[Dataset excerpts]
theorem bothPasses_regs (t : Tables) (mode : EccMode) {r : EccRegs} (m : Memory) (h1 : r.min ≤ 43)
    (h2 : r.idx < 2236) : (bothPasses t mode r m).regs.maj ≤ 86 ∧ (bothPasses t mode r m).regs.min ≤ 43 ∧
    (bothPasses t mode r m).regs.idx < 2236 ∧ (bothPasses t mode r m).regs.addrSave = r.addrSave ∧
    (bothPasses t mode r m).regs.ok = (bothPasses t mode r m).ok := by
  unfold bothPasses
  obtain ⟨a1, a2, a3, a4, a5⟩ := processFrame_regs t .p mode m h1 h2
  simp only
  split
  · obtain ⟨b1, b2, b3, b4, b5⟩ := processFrame_regs t .q mode (processFrame t .p mode r m).frame a2 a3
    exact ⟨b1, b2, b3, b4.trans a4, b5⟩
  · exact ⟨a1, a2, a3, a4, a5⟩

/-- Everything `generate_parity` does in `verify` mode (rules R104, R105, R107). -/
theorem generateParityFrame_verify (t : Tables) (z : Bool) (r : EccRegs) {m : Memory} (hm : m.wf) :
    (generateParityFrame t z .verify r m).frame = m ∧
    ((generateParityFrame t z .verify r m).ok = true ↔ ∀ l, Spec.ParityHolds t (Spec.seen z m) l) := by
  cases z with
  | false => exact bothPasses_verify t r m
  | true =>
    unfold generateParityFrame
    obtain ⟨h1, h2⟩ := bothPasses_verify t { r with addrSave := m.readBytes addressBase 4 }
      (m.writeBytes addressBase [0, 0, 0, 0])
    refine ⟨?_, h2⟩
    simp only [if_true, h1]
    have hz := Memory.writeBytes_wf (a := addressBase) (bs := [0, 0, 0, 0]) hm (by decide)
    have hl : addressBase + (m.readBytes addressBase 4).length ≤ frameSize := by simp [addressBase, frameSize]
    refine Memory.ext_read (Memory.writeBytes_wf hz hl) hm fun a => ?_
    rw [Memory.read_writeBytes hz hl, Memory.read_writeBytes hm (by decide)]
    simp only [Memory.length_readBytes, List.length_cons, List.length_nil, Memory.getD_readBytes]
    split
    · rw [if_pos (by omega)]; congr 1; omega
    · rfl

/-- Everything `generate_parity` does in `write` mode: it answers 1, writes the two parity fields, and leaves every
other byte, the address field included (rules R104 to R107). -/
theorem generateParityFrame_write (t : Tables) (z : Bool) (r : EccRegs) {m : Memory} (hm : m.wf) :
    (generateParityFrame t z .write r m).ok = true ∧ (generateParityFrame t z .write r m).frame.wf ∧
    (∀ l, Spec.ParityHolds t (Spec.seen z (generateParityFrame t z .write r m).frame) l) ∧
    ∀ a, ¬(0x81C ≤ a ∧ a < 0x930) → (generateParityFrame t z .write r m).frame.read a = m.read a := by
  cases z with
  | false =>
    have := bothPasses_write t r hm
    simpa [generateParityFrame, Spec.seen] using this
  | true =>
    unfold generateParityFrame
    simp only [if_true]
    have hz := Memory.writeBytes_wf (a := addressBase) (bs := [0, 0, 0, 0]) hm (by decide)
    have hzr : ∀ a, (m.writeBytes addressBase [0, 0, 0, 0]).read a =
        if True ∧ 0x00C ≤ a ∧ a < 0x010 then 0 else m.read a := fun a => by
      have := read_seen true hm a
      simpa [Spec.seen, addressBase] using this
    obtain ⟨h1, h2, h3, h4⟩ := bothPasses_write t { r with addrSave := m.readBytes addressBase 4 } hz
    generalize bothPasses t .write { r with addrSave := m.readBytes addressBase 4 }
      (m.writeBytes addressBase [0, 0, 0, 0]) = out at *
    have hl : addressBase + (m.readBytes addressBase 4).length ≤ frameSize := by simp [addressBase, frameSize]
    have hwf := Memory.writeBytes_wf h2 hl
    have hr := fun a => Memory.read_writeBytes h2 hl a
    simp only [Memory.length_readBytes, Memory.getD_readBytes, addressBase] at hr
    refine ⟨h1, hwf, fun l => ?_, fun a ha => ?_⟩
    · refine Spec.ParityOf.congr (fun a h5 h6 => ?_) (fun a ha => ?_) (h3 l)
      · rw [read_seen true hwf]
        split
        · rename_i h
          rw [h4 a (by omega), hzr a, if_pos ⟨trivial, h.2⟩]
        · rename_i h
          rw [show addressBase = 12 from rfl, hr, if_neg fun h' => h ⟨rfl, by omega⟩]
      · rw [read_seen true hwf, if_neg, show addressBase = 12 from rfl, hr, if_neg]
        · cases l <;> simp only [Spec.InField, Spec.field, Spec.majors] at ha <;> omega
        · cases l <;> simp only [Spec.InField, Spec.field, Spec.majors] at ha <;> omega
    · rw [show addressBase = 12 from rfl, hr]
      split
      · rw [if_pos (by omega)]; congr 1; omega
      · rw [h4 a ha, hzr, if_neg (by omega)]

theorem generateParityFrame_regs (t : Tables) (z : Bool) (mode : EccMode) {r : EccRegs} (m : Memory)
    (h1 : r.min ≤ 43) (h2 : r.idx < 2236) (h3 : r.addrSave.length = 4) :
    (generateParityFrame t z mode r m).regs.maj ≤ 86 ∧ (generateParityFrame t z mode r m).regs.min ≤ 43 ∧
    (generateParityFrame t z mode r m).regs.idx < 2236 ∧
    (generateParityFrame t z mode r m).regs.addrSave.length = 4 ∧
    (generateParityFrame t z mode r m).regs.ok = (generateParityFrame t z mode r m).ok := by
  unfold generateParityFrame
  split
  · obtain ⟨a1, a2, a3, a4, a5⟩ := bothPasses_regs t mode (r := { r with addrSave := m.readBytes addressBase 4 })
      (m.writeBytes addressBase [0, 0, 0, 0]) h1 h2
    exact ⟨a1, a2, a3, by rw [a4]; simp, a5⟩
  · obtain ⟨a1, a2, a3, a4, a5⟩ := bothPasses_regs t mode m h1 h2
    exact ⟨a1, a2, a3, by rw [a4, h3], a5⟩

end Sys2Proof.Machine
end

[Your assignment]
Give the number of lines in the entries above that contain the word "does", with no accompanying text.

[Exercise output]
2